- [TASK INPUT]

-- ==== Sys2Proof/Machine/DictTables.lean ====
section
/-! DEFINITION. The tables of the object dictionary, one `Block` for each dictionary table of the spec (the rule is named in
each docstring): subindex, type, access code, default, range. Several tables may describe one index range (the channel-config
tables of R280 to R284): the lookup takes the first that populates the subindex in the present mode. -/

namespace Sys2Proof.Machine

/-- R47. -/
def tblR47 : Block where
  base := 0x1400
  count := 1
  subs :=
    [ ro 0x01 .u8 (.num 0),
      ro 0x02 .u8 (.num 0),
      ro 0x03 .stamp128 (.num 0),
      ro 0x04 .u32 (.num 0),
      ro 0x05 .i32 (.num 0),
      ro 0x06 .i64 (.num 0),
      ro 0x07 .stamp64 (.num 0),
      ro 0x08 .i16 (.num 37),
      ro 0x09 .u32 (.num 0),
      ro 0x0A .u32 (.num 0),
      ro 0x0B .bool (.num 0) ]

/-- R48. -/
def tblR48 : Block where
  base := 0x1401
  count := 1
  subs :=
    [ rw 0x01 .u32 (.num 801) [],
      rw 0x02 .u8 (.num 255) [(0, 191), (255, 255)],
      rw 0x03 .u8 (.num 0) [(0, 3)],
      rw 0x04 .u32 (.num 100000) [(1000, 1000000000)],
      rw 0x05 .u32 (.num 100000) [(1000, 500000)],
      rw 0x06 .u32 (.num 500) [(1, 100000)],
      rw 0x07 .bool (.num 1) [],
      rw 0x08 .u16 (.num 2000) [(100, 60000)],
      rw 0x09 .i16 (.num 37) [(0, 100)] ]

/-- R55. -/
def tblR55 : Block where
  base := 0x1410
  count := 1
  subs :=
    [ rw 0x01 .u16 (.num 801) [],
      rw 0x02 .u32 (.num 50000) [(15000, 72000)],
      rw 0x03 .u16 (.num 2000) [(100, 60000)],
      rw 0x04 .bool (.num 0) [],
      rw 0x05 .i32 (.num 0) [(-180000, 180000)],
      rw 0x06 .u16 (.num 100) [(10, 900)] ]

/-- R56. -/
def tblR56 : Block where
  base := 0x1411
  count := 1
  subs :=
    [ ro 0x01 .u8 (.num 0),
      ro 0x02 .u8 (.num 0),
      ro 0x03 .phase64 (.num 0),
      ro 0x04 .u32 (.num 0),
      ro 0x05 .i32 (.num 0),
      ro 0x06 .u16 (.num 0),
      ro 0x07 .i32 (.num 0),
      ro 0x08 .u32 (.num 0) ]

/-- R59. -/
def tblR59 : Block where
  base := 0x1420
  count := 1
  subs :=
    [ wb 0x01 .u8 (.num 0) [(0, 1)],
      wb 0x02 .u8 (.num 4) [(1, 64)],
      stepped 5 (wb 0x03 .u32 (.num 1000000) [(50000, 100000000)]),
      wb 0x04 .u32 (.num 0) [],
      ro 0x05 .u32 (.num 0) ]

/-- R69. -/
def tblR69 : Block where
  base := 0x1450
  count := 1
  subs :=
    [ ro 0x01 .u16 (.num 0),
      ro 0x02 .u32 (.num 0),
      ro 0x03 .u32 (.num 0),
      ro 0x04 .u32 (.num 0),
      wo 0x05 .bool (.num 0) [] ]
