-- ==== Sys2Proof/Machine/QueueCore.lean ====
section
/-!
DEFINITION. The parts of the hardware queues that notices stand on: the state of a queue, MSI-X messages (R207, R235), LEVEL
(R233), and putting a packet into a D2H queue (R220, R221, R229). Watermark crossings are answered to the caller, which raises
the notices.
-/
namespace Sys2Proof.Machine

/-- The state of queue `q`. -/
def Hub.queue (h : Hub) (q : Nat) : QState := SMap.get (fun _ => {}) h.host.queues q

/-- Store the state of queue `q`. -/
def Hub.setQueue (h : Hub) (q : Nat) (s : QState) : Hub :=
  { h with host := { h.host with queues := SMap.set (fun _ => {}) h.host.queues q s } }

/-- Whether a queue runs: it is ON, and no hub fault has stopped it; queue 63 goes on (R488). -/
def Hub.qOn (h : Hub) (q : Nat) : Bool := h.isOn (fidQueue q) && (q == 63 || !h.flag Obj.hubFault)

/-- Whether a queue still processes what it has taken: it runs, or drains after a disable (R33). -/
def Hub.qSends (h : Hub) (q : Nat) : Bool := h.sends (fidQueue q) && (q == 63 || !h.flag Obj.hubFault)

/-- Direction D2H; queue 63 is always D2H PACKET (R216, R240). -/
def Hub.isD2H (h : Hub) (q : Nat) : Bool := q == 63 || h.num (Obj.qDirection q) == 1
/-- Mode WORD. -/
def Hub.isWord (h : Hub) (q : Nat) : Bool := h.num (Obj.qMode q) == 1
/-- Kind BULK. -/
def Hub.isBulk (h : Hub) (q : Nat) : Bool := q != 63 && h.num (Obj.qKind q) == 1

/-! Error reporting of the endpoint (R209). The bits are those of the PCI Express specification (log entry 94). -/

def aerPoisoned : Nat := 12
def aerTimeout : Nat := 14
def aerAbort : Nat := 15
def aerUnsupported : Nat := 20

/-- Words of configuration space that a write may change (R204, R205, R209), with their value after reset and the bits a write takes; places, and
values after reset, are those of the PCI Express specification (log entry 94). -/
def configRw : List (Nat × Nat × Nat) :=
  [(0x04, 0, 0x542), (0x10, 0x4, 0xFF000000), (0x14, 0, 0xFFFFFFFF), (0x18, 0xC, 0xC0000000), (0x1C, 0, 0xFFFFFFFF), (0x20, 0xC, 0xFFE00000),
   (0x24, 0, 0xFFFFFFFF), (0x44, 0, 3), (0x58, 0x2810, 0x79FF), (0x108, 0x400000, 0x7FFF030), (0x10C, 0x462030, 0x7FFF030),
   (0x114, 0xE000, 0xF1C1), (0x118, 0xA0, 0x140)]

/-- A writable word of configuration space as it stands. -/
def Hub.configReg (h : Hub) (off : Nat) : Nat :=
  match configRw.find? (fun r => r.1 == off) with
  | some r => SMap.get (fun _ => r.2.1) h.host.config off
  | none => 0

/-- The endpoint is in D0, not in D3hot (R204). -/
def Hub.inD0 (h : Hub) : Bool := h.configReg 0x44 % 4 != 3

/-- The hub may act as requester (R204, R207): Bus Master Enable is set, in D0. -/
def Hub.canRequest (h : Hub) : Bool := h.host.busMaster && h.inD0

/-- An error is recorded in the AER status registers, an advisory one in both; the first one that is not masked is logged with its header (R209). -/
def Hub.aer (h : Hub) (bit : Nat) (advisory : Bool) : Hub :=
  let first := h.host.aerUncor == 0 && !(h.configReg 0x108).testBit bit && !(advisory && (h.configReg 0x114).testBit 13)
  { h with host := { h.host with
    aerUncor := setBit h.host.aerUncor bit, aerCor := if advisory then setBit h.host.aerCor 13 else h.host.aerCor
    firstError := if first then bit else h.host.firstError, headers := h.host.headers + b2n first } }

/-- Complete a host request with Completer Abort (R141, R157, R209). -/
def Hub.completerAbort (h : Hub) : Hub := (h.aer aerAbort true).emit .hostAbort

/-- Answer a host request outside what the endpoint serves with Unsupported Request (R209). -/
def Hub.unsupported (h : Hub) : Hub := (h.aer aerUnsupported true).emit .hostUnsupported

- [REQUIRED WORK]
Lines holding the string "first": find them in the listing above and copy each one.

- [ANSWER AREA]
tables of R280 to R284): the lookup takes the first that populates the subindex in the present mode. -/
/-- An error is recorded in the AER status registers, an advisory one in both; the first one that is not masked is logged with its header (R209). -/
  let first := h.host.aerUncor == 0 && !(h.configReg 0x108).testBit bit && !(advisory && (h.configReg 0x114).testBit 13)
    firstError := if first then bit else h.host.firstError, headers := h.host.headers + b2n first } }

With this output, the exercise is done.